What is needed | In the records below, begin at the line containing "reserve (R26). -/" and end at the line containing "if isRsa t then rsaBytes t"; quote every line in that span exactly, including both boundary lines, and no others.

### Exercise input

-- ==== Sys2Proof/Parts/Core.lean ====
section
/-! DEFINITION. The parts of State that every chapter shares: the time base, the dictionary's stored values, the audit
recorder, and the operations that hold op tags. -/

set_option linter.unusedVariables false

namespace Sys2Proof

/-- The device time base (R35-R39). `now` counts nanoseconds modulo 2^64. -/
structure TimeBase where
  now : Nat := 0
  /-- Slew rate in parts per 10^9, at most 500,000 either way (R37). -/
  slewPpb : Int := 0
  /-- The part of a nanosecond the slewed master counter has gathered, in 10^-9 ns. -/
  slewAcc : Nat := 0
  /-- The battery-backed RTC in ns (R36). -/
  rtc : Nat := 0
  /-- The units' replicas, and whether they are halted by Standby; running, they show the master's count (R35, R39). -/
  replica : Nat := 0
  halted : Bool := false
  deriving DecidableEq, Repr

/-- The dictionary's stored values, by index × 256 + subindex: an entry not listed holds its Default (R407). -/
structure DictState where
  nums : FMap Nat := []
  blobs : FMap Bytes := []
  deriving DecidableEq, Repr

/-- An audit event or fault report on its way to, or in, the recorder (R34, R42, R479). -/
structure AuditEv where
  time : Nat
  source : Nat
  event : Nat
  domain : Nat := 0
  /-- KIND × 2^13 + ID (R478). -/
  actor : Nat := 0
  severity : Nat
  /-- The unit whose failure caused the report, 0xFFFF for none (R479). -/
  cause : Nat := 0xFFFF
  /-- The parameters the event code table gives, in its order: width in bytes and value of each. -/
  param : List (Nat × Nat) := []
  deriving DecidableEq, Repr

/-- An audit record (R477). -/
structure AuditRec where
  seq : Nat
  time : Nat
  source : Nat
  event : Nat
  domain : Nat
  actor : Nat
  severity : Nat
  rflags : Nat
  count : Nat
  last : Nat
  param : Bytes
  prevHash : Bytes
  boot : Nat
  valid : Nat
  deriving DecidableEq, Repr

/-- What a storm record is keyed on (R489, R491). -/
inductive StormKey where
  | cause (c : Nat)
  | sourceEvent (s e : Nat)
  | overflow
  | classEvent (cls e : Nat)
  deriving DecidableEq, Repr

/-- An open storm record (R489, R491). -/
structure Storm where
  key : StormKey
  first : AuditEv
  source : Nat
  last : Nat
  count : Nat
  /-- Distinct reporters seen. -/
  reporters : List Nat
  classes : Nat
  deriving DecidableEq, Repr

/-- A page of staged records (R484): its SEQs, and whether its programming has started. -/
structure AuditPage where
  seqs : List Nat
  since : Nat
  programming : Bool := false
  deriving DecidableEq, Repr

/-- The audit recorder (R477-R492). -/
structure AuditState where
  /-- Reports in VC3 not yet taken by the recorder, oldest first. -/
  vc3 : List AuditEv := []
  /-- Events held in their merge window (R42). -/
  window : List AuditEv := []
  storms : List Storm := []
  nextSeq : Nat := 0
  /-- The staging ring by slot, SEQ mod 65,536 (R483). -/
  staging : FMap AuditRec := []
  pages : List AuditPage := []
  /-- The running area by slot, SEQ mod 1,048,576 (R480). -/
  running : FMap AuditRec := []
  /-- The foundation copies, index 0 first (R480). -/
  foundation : List AuditRec := []
  durableSeq : Nat := 0
  anyDurable : Bool := false
  /-- The last time recorded: the largest TIME or LAST of a durable record (R36). -/
  lastTime : Nat := 0
  /-- Lowest SEQ the running area still holds (R480). -/
  oldestSeq : Nat := 0
  /-- PREV_HASH of the next running record and of the next foundation copy. -/
  lastHash : Bytes := zeros 32
  foundHash : Bytes := zeros 32
  /-- PREV_HASH that follows the last durable record. -/
  durableHash : Bytes := zeros 32
  /-- THROTTLE_ON is in force, since when (R491). -/
  throttled : Option Nat := none
  foundationLowRaised : Bool := false
  /-- The on-die buffer used in Standby (R487). -/
  standbyBuf : List AuditEv := []
  /-- The open-fault table: SEQ and acknowledged (R490). -/
  faultTable : List Nat := []
  fnCtl : Nat := 0
  fnBase : Nat := 0
  fnHead : Nat := 0
  fnTail : Nat := 0
  fnOver : Nat := 0
  /-- The Malath cursors by association: CURSOR and FCURSOR (R486). -/
  cursors : FMap Nat := []
  fcursors : FMap Nat := []
  /-- Last SEQ acknowledged (0x8F00:02). -/
  lastAck : Nat := 0
  deriving DecidableEq, Repr

/-- The states of an op tag other than FREE (R22). -/
inductive OpPhase where
  | admitted | issued | running | completing
  deriving DecidableEq, Repr

/-- The three units of a cipher core (R96); SHA-3 has a context of its own. -/
inductive CoreUnit where
  | aes | tdea | sha2 | sha3
  deriving DecidableEq, Repr

/-- Contexts of each unit (R96). -/
def CoreUnit.contexts : CoreUnit → Nat
  | .aes => 15 | .tdea => 16 | .sha2 => 4 | .sha3 => 1

/-- Where an operation comes from (R21, R23). `engine` is a job slot of a message engine or custodian core
(slot 8 is JOBX's). -/
inductive OpSrc where
  | host (channel slot : Nat)
  | mailbox (fn : Nat)
  | engine (proc slot : Nat)
  | message (string buf : Nat)
  deriving DecidableEq, Repr

/-- One entry of a scatter-gather list (R102). -/
structure SglEntry where
  addr : Nat
  len : Nat
  flags : Nat
  deriving DecidableEq, Repr

/-- A request on its way through admission (R16). -/
structure Req where
  src : OpSrc
  job : Job
  /-- The requester acts in the custodian world. -/
  custodian : Bool := false
  /-- Its domain, for a tenant-world requester and a message. -/
  domain : Nat := 0
  /-- Admission point: 0-31 the strings, 32 the central cache (R68). -/
  point : Nat := 32
  /-- Input read at admission (R132, R170). -/
  input : Bytes := []
  /-- A read that the admission checks need failed (R102, R132). -/
  readFault : Bool := false
  inSgl : List SglEntry := []
  outSgl : List SglEntry := []
  /-- The tag of the message operation it is a child of, and the reserved tag it will draw (R25). -/
  parent : Option Nat := none
  childTag : Option Nat := none
  /-- STALE answers met in a row (R84). -/
  stales : Nat := 0
  /-- Keys served from another tier than the point's own cache: index, and tier (32 central, 33 key store) (R84). -/
  tiers : FMap Nat := []
  /-- Its place in the order of submission, from the moment the device has read it (R116, R119). -/
  order : Option Nat := none
  /-- The lookups that CACHE_STATS has counted for it: tier and index (R95). -/
  looked : List (Nat × Nat) := []
  /-- Its lease has been asked of the key store and waits for its record (R68). -/
  leaseAsked : Bool := false
  /-- A span check of R242 failed, so the job ends with POLICY at check 10. -/
  spanFault : Bool := false
  /-- An engine job: physical spans of its input and output, as checked at issue (R104, R242, R244). -/
  inPhys : List (Nat × Nat) := []
  outPhys : List (Nat × Nat) := []
  /-- Where a host job's descriptor stands (R113). -/
  descAddr : Nat := 0
  /-- An engine job: the physical address of its template's OUT_CTL (R113); its address, violation kind and region where the
  active set denies the engine the write there (R238). -/
  outCtlAt : Option Nat := none
  outCtlDeny : Option (Nat × Nat × Nat) := none
  deriving DecidableEq, Repr

/-- A pin on a cache entry (R81): admission point, key index, generation. -/
structure Pin where
  point : Nat
  idx : Nat
  gen : Nat
  deriving DecidableEq, Repr

/-- The record of an operation that holds a tag. -/
structure Op where
  phase : OpPhase
  req : Req
  /-- Ostler or BN class (R115). -/
  cls : Nat := 0
  /-- The cipher core or engine that runs it, once dispatched. -/
  unit : Option Nat := none
  pins : List Pin := []
  parent : Option Nat := none
  /-- Reserved child tags not drawn yet, tags drawn by children that are on their way through admission, and children that
  have been admitted (R25). -/
  resv : List Nat := []
  drawn : List Nat := []
  kids : List Nat := []
  status : Status := .ok
  out : Bytes := []
  /-- OUTLEN of the completion (R15). -/
  outlen : Nat := 0
  nonce : Bytes := []
  untrusted : Bool := false
  ivPrefix : Bool := false
  /-- Journal sequence whose commit the completion waits for (R67). -/
  waitSeq : Option Nat := none
  started : Nat := 0
  /-- Waiting in RUNNING for an IV reservation (R112). -/
  ivWait : Bool := false
  /-- A payment job: the units of its steps after the one it is in (R134). -/
  steps : List CoreUnit := []
  /-- Admitted before its key was suspended: its structural PIN failure is not counted (R143). -/
  uncounted : Bool := false
  /-- Its tag is drawn from the custodian reserve (R26). -/
  reserve : Bool := false
  /-- Done, and waiting for its children to retire (R23). -/
  retiring : Bool := false
  /-- The result has been produced and waits to be delivered (R22). -/
  produced : Bool := false
  deriving DecidableEq, Repr

/-- The op tags (R21-R28). -/
structure OpState where
  ops : FMap Op := []
  free : FreeList := {}
  /-- Epoch of each tag, 4 bits; 0 where unlisted (R24). -/
  epochs : FMap Nat := []
  /-- Tags of the custodian reserve in use, of 1,024 (R26). -/
  custodianUsed : Nat := 0
  /-- Requests waiting for a FILL (R82), for a LEASE (R68), custodian jobs waiting for a reserved tag (R26). -/
  waitFill : List Req := []
  waitLease : List Req := []
  waitTag : List Req := []
  /-- The place in the order of submission that the next request takes (R116, R119). -/
  nextOrder : Nat := 0
  deriving DecidableEq, Repr

end Sys2Proof
end

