/-! Types and usage. -/

def isAes (t : Nat) : Bool := decide (1 ≤ t ∧ t ≤ 3)
def isTdea (t : Nat) : Bool := t == 4 || t == 5
def isHmac (t : Nat) : Bool := t == 6
def isRsa (t : Nat) : Bool := decide (0x10 ≤ t ∧ t ≤ 0x12)
def isEcc (t : Nat) : Bool := t == 0x18 || t == 0x19
def isEd (t : Nat) : Bool := t == 0x1A
def isMldsa (t : Nat) : Bool := decide (0x20 ≤ t ∧ t ≤ 0x22)
def isMlkem (t : Nat) : Bool := decide (0x28 ≤ t ∧ t ≤ 0x2A)
def isPk (t : Nat) : Bool := isRsa t || isEcc t || isEd t || isMldsa t || isMlkem t

/-- RSA modulus length in bytes (R164). -/
def rsaBytes (t : Nat) : Nat := if t = 0x10 then 256 else if t = 0x11 then 384 else 512

/-- Private and public material lengths of the public-key types (R164). -/
def privLen (t : Nat) : Nat :=
  if isRsa t then 4 + rsaBytes t + 5 * (rsaBytes t / 2)
  else if t = 0x18 then 32 else if t = 0x19 then 48 else if t = 0x1A then 32
  else if isMldsa t then 32 else 64

def pubLen (t : Nat) : Nat :=
  if isRsa t then 4 + rsaBytes t
  else if t = 0x18 then 64 else if t = 0x19 then 96 else if t = 0x1A then 32
  else if t = 0x20 then 1312 else if t = 0x21 then 1952 else if t = 0x22 then 2592
  else if t = 0x28 then 800 else if t = 0x29 then 1184 else 1568

/-- Signature or ciphertext length (R164). -/
def sigLen (t : Nat) : Nat :=
  if isRsa t then rsaBytes t
  else if t = 0x18 then 64 else if t = 0x19 then 96 else if t = 0x1A then 64
  else if t = 0x20 then 2420 else if t = 0x21 then 3309 else if t = 0x22 then 4627
  else if t = 0x28 then 768 else if t = 0x29 then 1088 else 1568

/-- A type matches a class (R58). -/
def typeMatches (t cls : Nat) : Bool :=
  if isAes t then cls == 0 || cls == 3 || cls == 4
  else if isTdea t then cls == 0 || cls == 4
  else if isHmac t then cls == 0 || cls == 3
  else if isPk t then cls == 1 || cls == 2
  else false

/-- A material length is a type's (R58, R164). -/
def materialLenOk (t cls n : Nat) : Bool :=
  if t = 1 then n == 16 else if t = 2 then n == 24 else if t = 3 then n == 32
  else if t = 4 then n == 16 else if t = 5 then n == 24
  else if t = 6 then decide (16 ≤ n ∧ n ≤ 128)
  else if cls = 1 then n == privLen t else n == pubLen t

/-- Material length a symmetric type is generated or derived with; 32 bytes for HMAC. -/
def symLen (t : Nat) : Nat :=
  if t = 1 then 16 else if t = 2 then 24 else if t = 3 then 32 else if t = 4 then 16 else if t = 5 then 24 else 32

/-- The rows of R135: class, mask of USAGE bits, types. -/
def usageRows : List (Nat × Nat × (Nat → Bool)) :=
  [(0, 0x0003, fun t => isAes t || isTdea t),
   (0, 0x000C, fun t => isAes t || isTdea t || isHmac t),
   (0, 0x0030, fun t => isAes t || isTdea t),
   (0, 0x4000, isAes),
   (1, 0x0080, fun t => isRsa t || isEcc t || isEd t || isMldsa t),
   (1, 0x0220, fun t => isRsa t || isEcc t || isMlkem t),
   (2, 0x0100, fun t => isRsa t || isEcc t || isEd t || isMldsa t),
   (2, 0x0010, fun t => isRsa t || isMlkem t),
   (2, 0x0200, isEcc),
   (3, 0x0040, fun t => isAes t || isHmac t),
   (4, 0x0C00, fun t => isAes t || isTdea t),
   (4, 0x1000, fun t => isAes t || isTdea t),
   (4, 0x2000, fun t => isAes t || t == 4)]
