-- ==== Sys2Proof/Machine/Flags.lean ====
section
/-! DEFINITION. The NZCV flags of the Lope processors (R198, R207, R208): their computation, their places in SR, and the
branch conditions. -/

set_option linter.unusedVariables false

namespace Sys2Proof.Machine

open Sys2Proof

/-- Places of the fields of SR (R198). -/
def srPriv : Nat := 31
def srWorld : Nat := 30
def srIe : Nat := 29
def srRepa : Nat := 28
def srRepu : Nat := 27
def srLra : Nat := 26
def srFt : Nat := 25

/-- One bit of a register. -/
def bitAt (r : BitVec 32) (i : Nat) : Bool := r.getLsbD i

/-- A register with one bit written. -/
def withBit (r : BitVec 32) (i : Nat) (v : Bool) : BitVec 32 :=
  if v then r ||| (1#32 <<< i) else r &&& ~~~(1#32 <<< i)

/-- SR with NZCV and FT written (R198). -/
def withFlags (sr : BitVec 32) (n z c v ft : Bool) : BitVec 32 :=
  withBit (withBit (withBit (withBit (withBit sr 3 n) 2 z) 1 c) 0 v) srFt ft

/-- NZCV of a - b at width w: C is the absence of a borrow, V the signed overflow (R208 CMP, CMPI, CMPA). -/
def subFlags {w : Nat} (a b : BitVec w) : Bool × Bool × Bool × Bool :=
  ((a - b).msb, a - b == 0#w, decide (b.toNat ≤ a.toNat), decide (a.toInt - b.toInt ≠ (a - b).toInt))

/-- SR after a compare of a with b whose sources are tagged `ft` (R225). -/
def cmpSr {w : Nat} (sr : BitVec 32) (a b : BitVec w) (ft : Bool) : BitVec 32 :=
  withFlags sr (subFlags a b).1 (subFlags a b).2.1 (subFlags a b).2.2.1 (subFlags a b).2.2.2 ft

/-- Whether a branch condition holds; none for 0xF, which is ILLEGAL (R207). -/
def condHolds (sr : BitVec 32) (cond : Nat) : Option Bool :=
  let n := bitAt sr 3
  let z := bitAt sr 2
  let c := bitAt sr 1
  let v := bitAt sr 0
  match cond with
  | 0x0 => some true
  | 0x1 => some z
  | 0x2 => some (!z)
  | 0x3 => some c
  | 0x4 => some (!c)
  | 0x5 => some n
  | 0x6 => some (!n)
  | 0x7 => some v
  | 0x8 => some (!v)
  | 0x9 => some (c && !z)
  | 0xA => some (!c || z)
  | 0xB => some (n == v)
  | 0xC => some (n != v)
  | 0xD => some (!z && (n == v))
  | 0xE => some (z || (n != v))
  | _ => none

end Sys2Proof.Machine
end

######

Exercise answer |
  /-- Its tag is drawn from the custodian reserve (R26). -/
  reserve : Bool := false
  /-- Done, and waiting for its children to retire (R23). -/
  retiring : Bool := false
  /-- The result has been produced and waits to be delivered (R22). -/
  produced : Bool := false
  deriving DecidableEq, Repr

/-- The op tags (R21-R28). -/
structure OpState where
  ops : FMap Op := []
  free : FreeList := {}
  /-- Epoch of each tag, 4 bits; 0 where unlisted (R24). -/
  epochs : FMap Nat := []
  /-- Tags of the custodian reserve in use, of 1,024 (R26). -/
  custodianUsed : Nat := 0
  /-- Requests waiting for a FILL (R82), for a LEASE (R68), custodian jobs waiting for a reserved tag (R26). -/
  waitFill : List Req := []
  waitLease : List Req := []
  waitTag : List Req := []
  /-- The place in the order of submission that the next request takes (R116, R119). -/
  nextOrder : Nat := 0
  deriving DecidableEq, Repr

end Sys2Proof
end

/-! Types and usage. -/

def isAes (t : Nat) : Bool := decide (1 ≤ t ∧ t ≤ 3)
def isTdea (t : Nat) : Bool := t == 4 || t == 5
def isHmac (t : Nat) : Bool := t == 6
def isRsa (t : Nat) : Bool := decide (0x10 ≤ t ∧ t ≤ 0x12)
def isEcc (t : Nat) : Bool := t == 0x18 || t == 0x19
def isEd (t : Nat) : Bool := t == 0x1A
def isMldsa (t : Nat) : Bool := decide (0x20 ≤ t ∧ t ≤ 0x22)
def isMlkem (t : Nat) : Bool := decide (0x28 ≤ t ∧ t ≤ 0x2A)
def isPk (t : Nat) : Bool := isRsa t || isEcc t || isEd t || isMldsa t || isMlkem t

/-- RSA modulus length in bytes (R164). -/
def rsaBytes (t : Nat) : Nat := if t = 0x10 then 256 else if t = 0x11 then 384 else 512

/-- Private and public material lengths of the public-key types (R164). -/
def privLen (t : Nat) : Nat :=
  if isRsa t then 4 + rsaBytes t + 5 * (rsaBytes t / 2)
  else if t = 0x18 then 32 else if t = 0x19 then 48 else if t = 0x1A then 32
  else if isMldsa t then 32 else 64

def pubLen (t : Nat) : Nat :=
  if isRsa t then 4 + rsaBytes t
  else if t = 0x18 then 64 else if t = 0x19 then 96 else if t = 0x1A then 32
  else if t = 0x20 then 1312 else if t = 0x21 then 1952 else if t = 0x22 then 2592
  else if t = 0x28 then 800 else if t = 0x29 then 1184 else 1568

/-- Signature or ciphertext length (R164). -/
def sigLen (t : Nat) : Nat :=
  if isRsa t then rsaBytes t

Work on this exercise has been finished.